### WHAT YOU SHOULD DO
Below are entries; output exactly the lines from the one with "Vx (R204): V[0]" to the one with "def execLoadRegs (x", both included, and nothing else.

──────────────────────────────

-- ==== Sys2Proof/Machine/Index.lean ====
section
/-! DEFINITION. The index register and memory instructions (45_index_memory.md). -/

namespace Sys2Proof.Machine

/-- LD I, addr (R200). -/
def execLdI (nnn : BitVec 12) (s : State) : Host.Outcome State Fault Refusal :=
  .next (s.setI (addrOperand nnn)).advance

/-- ADD I, Vx (R201): the flag from the exact sum, I wrapped at 16 bits, VF last. -/
def execAddI (x : Reg) (s : State) : Host.Outcome State Fault Refusal :=
  .next ((s.setI (s.i + s.wideV x)).setV vF (indexFlag s.i (s.V x))).advance

/-- LD F, Vx (R202). -/
def execLdF (x : Reg) (s : State) : Host.Outcome State Fault Refusal :=
  .next (s.setI (s.fontAddress x)).advance

/-- LD B, Vx (R203): three digits at I, I+1, I+2; I is not changed. -/
def execLdB (x : Reg) (s : State) : Host.Outcome State Fault Refusal :=
  .next ({ s with mem := s.mem.writeList s.i.toNat (bcdDigits (s.V x)) }).advance

/-- LD [I], Vx (R204): V[0] to V[X] at I to I+X, then I + X + 1. -/
def execStoreRegs (x : Reg) (s : State) : Host.Outcome State Fault Refusal :=
  .next (({ s with mem := s.mem.writeList s.i.toNat (s.valuesUpTo x) }).setI (s.indexPast x)).advance

/-- LD Vx, [I] (R205): V[0] to V[X] from I to I+X, then I + X + 1. -/
def execLoadRegs (x : Reg) (s : State) : Host.Outcome State Fault Refusal :=
  .next (((regsUpTo x).foldl (fun t r => t.setV r (s.memRead (s.i.toNat + r.val))) s).setI (s.indexPast x)).advance

end Sys2Proof.Machine
end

──────────────────────────────

### WRITTEN RESPONSE
/-- LD [I], Vx (R204): V[0] to V[X] at I to I+X, then I + X + 1. -/
def execStoreRegs (x : Reg) (s : State) : Host.Outcome State Fault Refusal :=
  .next (({ s with mem := s.mem.writeList s.i.toNat (s.valuesUpTo x) }).setI (s.indexPast x)).advance

/-- LD Vx, [I] (R205): V[0] to V[X] from I to I+X, then I + X + 1. -/
def execLoadRegs (x : Reg) (s : State) : Host.Outcome State Fault Refusal :=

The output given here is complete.